The main advantage in this alignment, is that there is the fewest number of crossover parts to screw up the signal. And the presence of crossover inductors is eliminated, which is a major cause of phase shift. For this alignment to be successful, it requires careful matching of the drivers, so that there is not a "bump" in the response where the tweeter crosses in, and the woofer does not cross out. The woofer should be naturally rolling-off on its own at around 6db/octave, right at the crossover point, in order for this alignment to be optimal. Even though this is considered a 90 degree alignment, there is much to be said for the simplicity and signal preservation of this design. There are going to be phase-shifts in any crossover, and preserving the signal integrity is a valiant thing to do, considering the necessity of having a crossover in a multi-driver system. Having no crossover in a multi-driver system, with the drivers having matching natural roll-offs at a certain point would seem to be optimal, but the protection of the tweeter is vital, and intermod is present in unacceptably high amounts, as the tweeter vainly tries to respond to low frequency information that it cannot reproduce.

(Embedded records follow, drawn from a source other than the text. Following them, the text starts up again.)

-- ==== Sys2Proof/Machine/State.lean ====
section
/-! DEFINITION. The state of the module as plain data: the core that runs now, the other cores, memory, the
tile directory, dispatch, Sheepdog, basecamp, and the turns to come. Rules are cited at each field. -/

namespace Sys2Proof.Machine

/-! ## Micro-threads -/

/-- The states of a micro-thread (02 R53); SUSPENDED exists in a save record alone. -/
inductive MtPhase where
  | stopped | waitEmpty | waitLink | ready | linkPending | faulted
deriving DecidableEq, Repr

/-- An item of a micro-thread's queue (02 R37), with the entry that placed it. -/
inductive MtItem where
  /-- run the block at `addr` -/
  | block (entry : Nat) (addr : Word) (vfrm : BitVec 2)
  /-- run this single word of the carrier at `pc`, with the A span that a lane modifier captured (09 R193) -/
  | word (entry : Nat) (pc : Word) (w : MWord) (vfrm : BitVec 2) (span : Option (List MWord))
deriving DecidableEq, Repr

/-- The fault record of a micro-thread (22 R357). -/
structure MtFault where
  code : Nat
  mcode : BitVec 8
  block : Word
  wordIx : Nat
  addr : Word
  carrier : Bool
  inReg : Bool
  dropped : Nat
deriving DecidableEq, Repr

/-- One micro-thread (02 R37 to R42, R53). `origin` is the address of the instruction that started its chain (21 R346), `waits`
the slots of its lane that have passed since it became ready (R42). -/
structure Mt where
  phase : MtPhase
  queue : List MtItem
  blk : Word
  words : List MWord
  ix : Nat
  carrier : Bool
  span : Option (List MWord)
  vfrm : BitVec 2
  age : Nat
  entry : Nat
  link : Option MWord
  slot : Option MWord
  origin : Word
  waits : Nat
  fault : Option MtFault
  dataWait : Bool
deriving DecidableEq, Repr

/-- A stopped micro-thread with an empty queue and an empty slot (02 R23). -/
def Mt.idle : Mt :=
  { phase := .stopped, queue := [], blk := 0, words := [], ix := 0, carrier := false, span := none, vfrm := 0,
    age := 0, entry := 0, link := none, slot := none, origin := 0, waits := 0, fault := none, dataWait := false }

/-! ## Vector queues -/

/-- An element of a vector memory entry that passed its checks at issue (02 R48): its micro-thread, its address
in its space, and the device-physical address of its bytes. -/
structure Elem where
  m : Nat
  va : Word
  pa : Nat
deriving DecidableEq, Repr

/-- An element of an MX entry (09 R203): its bytes, its block's scale byte, whether it makes the scale's access,
the active micro-threads of its block, and whether it makes the scale's access alone, its own check having failed after. -/
structure MxElem where
  e : Elem
  sc : Elem
  first : Bool
  group : List Nat
  only : Bool
deriving DecidableEq, Repr

/-- What a vector-queue entry does (02 R30). -/
inductive VOp where
  | fetch (addr : Word)
  | carrier (word : MWord) (lane : BitVec 2)
  | kcmp (cond : BitVec 5) (kd : BitVec 4) (a b : VReg)
  | klog (tt kd ka kb : BitVec 4)
  | kpre (form : Nat) (kd ka : BitVec 4)
  | kpop (rd : XReg) (ka : BitVec 4)
  | kfirst (rd : XReg) (ka : BitVec 4)
  | kget (rd : XReg) (k : BitVec 4) (index : Nat)
  | kput (k : BitVec 4) (value : Word) (index : Nat)
  | vget (v : VReg) (index : Nat) (rd : XReg)
  | vput (v : VReg) (index : Nat) (value : MWord)
  | linkPut (value : MWord)
  | linkGet (rd : XReg)
  | load (v : VReg) (size : BitVec 2) (elems : List Elem)
  | store (v : VReg) (size : BitVec 2) (elems : List Elem)
  | loadMx (v : VReg) (elems : List MxElem)
  | storeMx (v : VReg) (elems : List MxElem)
  | amo (v : VReg) (op : BitVec 4) (scope : BitVec 3) (elems : List Elem)
  | append (v : VReg) (elems : List Elem) (rd : XReg)
  /-- the update of a micro-thread that the kernel resumed (03 R85); it takes no room in a queue -/
  | kernelResume (m : Nat)
deriving DecidableEq, Repr

/-- The lowest element that raised each flag: NV, DZ, OF, UF, NX (03 R84, R85). -/
structure FlagIx where
  nv : Option Nat
  dz : Option Nat
  ov : Option Nat
  uf : Option Nat
  nx : Option Nat
deriving DecidableEq, Repr

/-- No flag raised. -/
def FlagIx.none : FlagIx := { nv := .none, dz := .none, ov := .none, uf := .none, nx := .none }

/-- A vector-queue entry (02 R31): its number in issue order, its queue, what VL, VSPACE, mask select and VFRM
were at issue, the address of its instruction, whether its flags merge (03 R85), whether it has distributed, the
last engine command issued before it, its density bit (02 R43), its scalar result, and the flags raised so far. -/
structure Entry where
  id : Nat
  q : VQueue
  op : VOp
  vl : Nat
  space : BitVec 4
  mask : BitVec 4
  vfrm : BitVec 2
  pc : Word
  resumed : Bool
  distributed : Bool
  after : Nat
  dt : Bool
  value : Word
  flags : FlagIx
deriving DecidableEq, Repr

/-! ## Engine commands -/

/-- A tile descriptor (11 R240). -/
structure TileDesc where
  base : Word
  space : Nat
  esize : Nat
  rank : Nat
  aliased : Bool
  readonly : Bool
  ext : List Nat
  stride : List Int
deriving DecidableEq, Repr

/-- A tile as a command holds it from its handle check on (11 R246): handle, descriptor, address space, tile table,
index. -/
structure TileRef where
  handle : BitVec 32
  desc : TileDesc
  asid : Nat
  table : Word
  index : Nat
deriving DecidableEq, Repr

/-- What a command is (10 R210). -/
inductive CmdKind where
  | copy | copyMatrix | fill | gather | scatter | reduce | broadcast | allgather | mma | mmas | mzero | mload | mdrain
deriving DecidableEq, Repr

/-- Where a command stands (10 R212, R232, R235): a SUSPENDED one is to run again from its progress point. A command
that has completed is no longer held. -/
inductive CmdPhase where
  | queued | running | faulted | suspended
deriving DecidableEq, Repr

/-- The registers and accumulator tiles of a core that a command makes empty (02 R44, 10 R225). -/
structure Mark where
  core : Nat
  regs : BitVec 64
  tiles : BitVec 32
deriving DecidableEq, Repr

/-- An engine command (10 R210 to R214, R232): its number, its words and register values, its flags and recorded
XNOTIFY, where it stands, the tiles it holds, the last vector-queue entry number issued before it, the registers and
tiles that it makes empty, the own tiles that its copy reads or writes, whether its copy writes own storage, the
registers it reads as A, a collective's members with their statuses, whether its own contribution is staged, or its
failure (10 R231), and the stamp that its notify word took before its payload was all performed (15 R325). -/
structure Cmd where
  seq : Nat
  kind : CmdKind
  insn : Word
  acq : Bool
  rel : Bool
  scope : BitVec 3
  rs1 : Word
  rs2 : Word
  mrs1 : Word
  mrs2 : Word
  notify : Word
  phase : CmdPhase
  matrixPart : Bool
  progress : Nat
  code : Nat
  addr : Word
  recorded : Bool
  trapTaken : Bool
  src : Option TileRef
  dst : Option TileRef
  idx : Option TileRef
  matTile : Option TileRef
  afterEntry : Nat
  marks : List Mark
  tiles : BitVec 32
  own : Bool
  aRegs : BitVec 64
  members : List Nat
  status : List (Option Nat)
  staged : Bool
  failed : Bool
  stamp : Option (BitVec 32)
deriving DecidableEq, Repr

/-! ## Tenure, leases, tiles -/

/-- A tenure entry: a tile's or a 64-byte block's (13 R285, 15 R309, R310). `home` is the wts of the last version written back (15
R311). `version` counts the wts that the entry has taken: it tells versions apart whose wts the clamp of R320 has made ANCIENT. -/
structure Tenure where
  wts : LTime
  rts : LTime
  holder : Option Nat
  home : LTime
  version : Nat
deriving DecidableEq, Repr

/-- An entry that no agent has touched (13 R285). -/
def Tenure.untouched : Tenure := { wts := none, rts := none, holder := none, home := none, version := 0 }

/-- Which tenure entry a block's access uses (13 R285, R286). -/
inductive TKey where
  | block
  | tile (ten : Nat)
deriving DecidableEq, Repr

/-- A core's lease on a tile entry (15 R309): the version it is on, and its end. -/
structure Lease where
  version : Nat
  last : LTime
deriving DecidableEq, Repr

/-- No lease. -/
def Lease.none : Lease := { version := 0, last := .none }

/-- An agent of a core whose plain accesses stand in no order of their own (14 R293, R298): the control thread, a
micro-thread, or an element of a vector-queue entry. -/
inductive Reader where
  | ct
  | mt (m : Nat)
  | elem (entry k : Nat)
deriving DecidableEq, Repr

/-- Where an access lies: `n` bytes at an address or offset of a space (09 R185), and at a device-physical address. -/
structure Spot where
  space : Nat
  addr : Nat
  pa : Nat
  n : Nat
deriving DecidableEq, Repr

/-- What holds a value on its way from a load to an address (14 R297, R302): a register of the control thread, register `r` of
micro-thread `m`, or the A span that entry `entry` captured for micro-thread `m` (09 R193). -/
inductive Holder where
  | x (r : Nat)
  | v (r m : Nat)
  | span (entry m : Nat)
deriving DecidableEq, Repr

/-- A plain load performed before its turn in program order (14 R298): whose, where, the value that is now fixed, and what holds
a value that a load performed since has returned: an address from there comes after that load (R297) (log 11). -/
structure Early where
  reader : Reader
  spot : Spot
  value : Nat
  after : List Holder
deriving DecidableEq, Repr

/-- What an access that is left does when it is performed: a store; a load or an atomic of the control thread, whose value goes to
`rd`; an atomic of a micro-thread, whose old value goes to register or pair `d`. -/
inductive LateOp where
  | store (value : Nat)
  | load (rd : XReg) (size : BitVec 2) (signed : Bool)
  | amo (op : AmoOp) (s1 s2 : Nat) (rd : XReg)
  | amoMt (op : AmoOp) (s1 s2 : Nat) (d : VReg)
deriving DecidableEq, Repr

/-- A plain access whose word or instruction is past and that is still to be performed (14 R298): whose, where, and what it does
(log 11). -/
structure Late where
  who : Reader
  spot : Spot
  op : LateOp
deriving DecidableEq, Repr

/-- A link entry of the frame-chain cache (12 R267): a frame record, its place, its version, the end of the lease. -/
structure ChainEntry where
  asid : Nat
  index : Nat
  pa : Nat
  data : Nat
  wts : LTime
  lease : LTime
deriving DecidableEq, Repr

/-- A core's copy of a 64-byte block (15 R309): the data, its version, the end of the lease on it where its entry is
the block's own, and whether the home lacks it. -/
structure Copy where
  key : TKey
  data : BitVec 512
  wts : LTime
  version : Nat
  lease : LTime
  dirty : Bool
deriving DecidableEq, Repr

/-- A page whose translation a tile pins (11 R245): virtual base, bytes, physical base, and whether a read and a
write through a handle have checked its page-table entry since the last sfence.vma (22 R355). -/
structure Pin where
  va : Nat
  bytes : Nat
  pa : Nat
  readSeen : Bool
  writeSeen : Bool
deriving DecidableEq, Repr

/-- States of a directory entry that is not FREE (11 R243). -/
inductive TileState where
  | live | forward | draining
deriving DecidableEq, Repr

/-- The directory's working state of a tile-table entry (11 R243): `ten` is its tenure entry, `waitFrom` the LTIME at
which its TFREE began to wait, `freer` the job and gang index of that TFREE; `home` is the device-physical address of
the block that homes its tenure entry (13 R285, R289), and `path` the children that splits have taken to it (13 R290).
`table` is the base of its tile table: cores whose TILEBASE values differ use different tables. -/
structure TileEntry where
  asid : Nat
  table : Word
  index : Nat
  state : TileState
  gen : Nat
  group : BitVec 32
  child0 : BitVec 32
  child1 : BitVec 32
  splitDim : Nat
  splitAt : Nat
  lo : Nat
  hi : Nat
  desc : TileDesc
  ten : Nat
  pins : List Pin
  waitFrom : BitVec 32
  freer : Option (Word × BitVec 8)
  home : Nat
  path : List Bool
deriving DecidableEq, Repr

/-- Who of a core waits for an access: its control thread, a micro-thread, a vector queue, an engine command, an access that was left,
its save or restore. -/
inductive Waiter where
  | ct
  | mt (m : Nat)
  | queue (q : VQueue)
  | cmd (seq : Nat)
  | left
  | saving
deriving DecidableEq, Repr

/-- A place in a queue at a home: a core and who of it. -/
structure Seat where
  core : Nat
  who : Waiter
deriving DecidableEq, Repr

/-- A request queued at a home (15 R317): the agent's number, the request's age (R316), the agent's incarnation when it
sent it, the cycle since which the home waits for the holder (R319). One of an access that a core makes itself holds the place of
its `seat` until that has its turn, at the entry `key`. -/
structure Forward where
  seat : Option Seat
  key : Option TKey
  agent : Nat
  age : BitVec 32
  incarnation : Nat
  since : Nat
  asid : Nat
  pa : Nat
  write : Bool
  bytes : Nat
  data : BitVec 512
deriving DecidableEq, Repr

/-- A member's contribution to a collective, staged in its die's tile cache (10 R230): the member's word, what it took
part in, its elements or `none` when its command failed (R231), and the cores that have taken it. -/
structure Contribution where
  member : Nat
  kind : CmdKind
  op : Nat
  members : List Nat
  data : Option (List Nat)
  taken : List Nat
deriving DecidableEq, Repr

So the single capacitor which functions primarily as a tweeter protector is a good compromise, if you can match the drivers well enough to keep the response curve smooth. If you want to avoid the crossover phase shift altogether, you must go to single-driver, which presents its own set of difficulties.

Twl, only first order filters are phase coherent, no exceptions. First order usually refers to the electrical filter, not the inherent slope of the driver's response. Therefore a first order filter consists of one reactive element, either an inductor or capacitor, in series or parallel with the load (the driver). And the phase shift caused by the reactive element varies with frequency, as a function of the ratio of reactive impedance to load impedance. In an "idealized" first order filter, there is a woofer inductor and a tweeter capacitor, each of which has a 45 degree phase shift at the crossover frequency, but in opposite directions. Over the rest of the frequency spectrum that each driver is intended to cover, the phase shift caused by the reactive elements is less than 45 degrees. Above the woofer's crossover frequency, and below the tweeter's crossover frequency, their phase shifts gradually approach 90 degrees, again in opposite directions.

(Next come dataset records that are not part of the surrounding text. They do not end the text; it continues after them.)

/-- Take the item at the head of the queue of micro-thread `m` (02 R38): VFETCH's block, whose failed fetch
names the block with word index 0, or a single word. -/
def State.takeItem (s : State) (m : Nat) : State :=
  let s := { s with core := { s.core with curMt := m } }
  let origin := fun (id : Nat) => match s.core.vec.queue.find? fun e => e.id == id with | some e => e.pc | none => s.core.ct.pc
  match (s.mt m).queue with
  | [] => s
  | .word e pc w fr sp :: q =>
    s.onMt m fun t =>
      let t := { t with queue := q, blk := pc, words := [w], ix := 0, carrier := true, span := sp, vfrm := fr,
                        age := e, entry := e, origin := pc }
      t.enter (s.emptyFor t)
  | .block e a fr :: q =>
    let s := s.onMt m fun t =>
      { t with queue := q, blk := a, words := [], ix := 0, carrier := false, span := none, vfrm := fr, age := e, entry := e,
                              origin := origin e }
    if a.extractLsb' 0 2 ≠ 0 then s.mtFaultAt 3 0 a 0 a false
    else
      match s.fetchBlock a with
      | (.failed x, s) => s.mtFaultAt (accFault x .fetch) 0 a 0 a false
      | (.bad, s) => s.mtFaultAt 13 0 a 0 0 false
      | (.block ws, s) => s.onMt m fun t => Mt.enter { t with words := ws } (s.emptyFor t)

end Sys2Proof.Machine
end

Higher order filters add 90 degrees of phase shift per order. For example, a second order filter will have a 90 degree phase shift on both woofer and tweeter at the crossover frequency, approaching 180 degrees in each driver at the extremes. The two 90 degree phase shifts at the crossover frequency in opposite directions gives a net 180 degree phase shift between the drivers, meaning that if the drivers are wired in the same absolute phase, there will be a null at the crossover frequency. This then necessitates that the input to one of the drivers be run in inverted phase, meaning that throughout the entire range covered by the two drivers, they are operating in opposite phase. Talk about screwing up the integrity of the waveform!

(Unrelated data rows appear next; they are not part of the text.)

/-! ## Work counters and work vectors (09 R206, R207) -/

/-- A record of `n` bytes under VSPACE 0 or 1, readable and writable, its address aligned to `align` already. -/
def State.checkRecord (s : State) (a : Word) (align n : Nat) : Except ElemFail Elem × State :=
  match s.placeElem 0 a.toNat align true true true with
  | (.ok x, s) =>
    let s := s.inTurn .ct (s.nextSpot x n)
    (s.checkLost true n x, s)
  | r => r

/-- vclaim (09 R206). -/
def execVclaim (rd rs1 rs2 : XReg) (s : State) : Host.Outcome State Fault Refusal :=
  let a := s.getX rs1
  let sp := s.core.csr.vspace
  if 2 ≤ sp.toNat then .next (s.illegal (.vclaim rd rs1 rs2))
  else if a.toNat % 16 ≠ 0 then .next (s.trap 6 a)
  else if s.spaceBlocked sp a 16 true then .next s
  else match s.checkRecord a 16 16 with
  | (.error f, s) => .next ((s.onCsr fun c => { c with tsrc := if f.lost then 0 else c.tsrc }).trap f.cause a)
  | (.ok x, s) =>
    let s := ((s.release (max 3 (s.homeScope .block x.pa))).acquireWords x.pa 2).acquired
    let limit := min (s.getX rs2).toNat (min s.vlmax s.core.grant)
    let claim := fun old : Nat =>
      let nx := BitVec.ofNat 64 old
      let lim := BitVec.ofNat 64 (old / 2 ^ 64)
      min limit (lim.toInt - nx.toInt).toNat
    let k := if s.core.csr.vspace = 0 then s.keyFor (some a.toNat) else .block
    let (old, s) := s.rmwAt k x.pa 16 fun old =>
      let n := claim old
      if n = 0 then none else some ((old % 2 ^ 64 + n) % 2 ^ 64 + old / 2 ^ 64 * 2 ^ 64)
    .next ((s.setVl (claim old)).result rd (BitVec.ofNat 64 old))

/-- The three words of a work vector's record at their home, under the entry that covers them (09 R207, 13 R286, R288). -/
def State.recordRead (s : State) (k : TKey) (pa : Nat) : Nat × State :=
  if placeOf pa = .ddr then s.homeReadBy k pa 24 else s.physRead k pa 24
/-- vappend (09 R207). With VL 0 it appends nothing and writes nothing (02 R28). That lost data of its record is a vector element's
in TSRC, and VCLAIM's a scalar access's, is DESIGN CHOICE (log 71). -/
def execVappend (mask : BitVec 4) (v : VReg) (rs1 rd : XReg) (s : State) : Host.Outcome State Fault Refusal :=
  let i : Instr := .vappend mask v rs1 rd
  let a := s.getX rs1
  if 2 ≤ s.core.csr.vspace.toNat then .next (s.illegal i)
  else .next (s.memGuard i [v.toNat] [] mask 0 .store fun s =>
    let noTrap := fun (s : State) => s.onCsr fun c => { c with vresume := 0 }
    if a.toNat % 32 ≠ 0 then (noTrap s).trap 6 a
    else if s.linkGetBefore s.core.vec.nextEntry ∨ s.bytesHeld s.core.vec.nextEntry s.core.csr.vspace true [(a.toNat, 24)] then s
    else match s.checkRecord a 32 24 with
    | (.error f, s) => s.elemTrapNow { f with va := a } 0
    | (.ok x, s) =>
      let key := if s.core.csr.vspace = 0 then s.keyFor (some a.toNat) else .block
      let (old, s) := s.recordRead key x.pa
      let tail : Int := (BitVec.ofNat 64 old).toInt
      let cap : Int := (BitVec.ofNat 64 (old / 2 ^ 64)).toInt
      let base := old / 2 ^ 128 % 2 ^ 64
      if base % 4 ≠ 0 then (noTrap s).trap 6 (BitVec.ofNat 64 base)
      else
        let act := activeIn (s.mask mask) s.core.csr.vl
        let k := min act.length (cap - tail).toNat
        let addr := fun j : Nat => (base : Int) + 4 * (tail + j)
        let (xs, fail, s2) := s.checkElems 4 true addr (List.range k)
        match fail with
        | some f => s2.elemTrapNow f 0
        | none =>
          let s3 := if s2.core.csr.vl = 0 then s2 else (s2.rmwAt key x.pa 8 fun _ => some ((tail + k) % 2 ^ 64).toNat).2
          let xs := (act.zip xs).map fun (m, x) => { x with m := m }
          ((noTrap (s3.pushEntry .store (.append v xs rd) mask (some rd) (BitVec.ofNat 64 k)))).advance 4)

/-! ## SC accesses (09 R208) -/

/-- ldsc (09 R208). -/
def execLdsc (dbl : Bool) (rd rs1 : XReg) (s : State) : Host.Outcome State Fault Refusal :=
  let a := s.getX rs1
  let n := if dbl then 8 else 4
  if a.toNat % n ≠ 0 then .next (s.trap 4 a)
  else if s.scalarBlocked a n false then .next s
  else match s.checkOwn .ct a n s.ctMode with
  | (.error e, s) => .next (s.accTrap e .load a 0)
  | (.ok pa, s) =>
    let s := (s.release 3).inTurn .ct (virtSpot a pa n)
    let (v, s) := s.physRead (s.keyFor (some a.toNat)) pa n
    .next ((s.acquireAt pa).acquired.result rd (if dbl then BitVec.ofNat 64 v else (BitVec.ofNat 32 v).signExtend 64))

/-- stsc (09 R208). -/
def execStsc (dbl : Bool) (rs2 rs1 : XReg) (s : State) : Host.Outcome State Fault Refusal :=
  let a := s.getX rs1
  let n := if dbl then 8 else 4
  if a.toNat % n ≠ 0 then .next (s.trap 6 a)
  else if s.scalarBlocked a n true then .next s
  else match s.checkVirt a n .store s.ctMode with
  | (.error e, s) => .next (s.accTrap e .store a 0)
  | (.ok pa, s) =>
    let s := ((s.release 3).inTurn .ct (virtSpot a pa n)).acquired
    let k := s.keyFor (some a.toNat)
    .next ((s.physWrite k pa n (s.getX rs2).toNat k.keeps).advance 4)

end Sys2Proof.Machine
end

Twl is right, there is no variation in the speed of sound relative to frequency. Each driver has a different "acoustical center", which is the point at which sound can be said to originate. It is not a physical property but an acoustical one, although a good approximation for any given driver is to use the point where the voice coil former meets the cone or dome.

Karls, thanks for the clarification. I was under the impression that the capacitor or coil shift would be additive to the reactive element, and not be cancelled by it, in a first order configuration. Is this fully proportional, or are there some varying degrees of shift that are not cancelled ?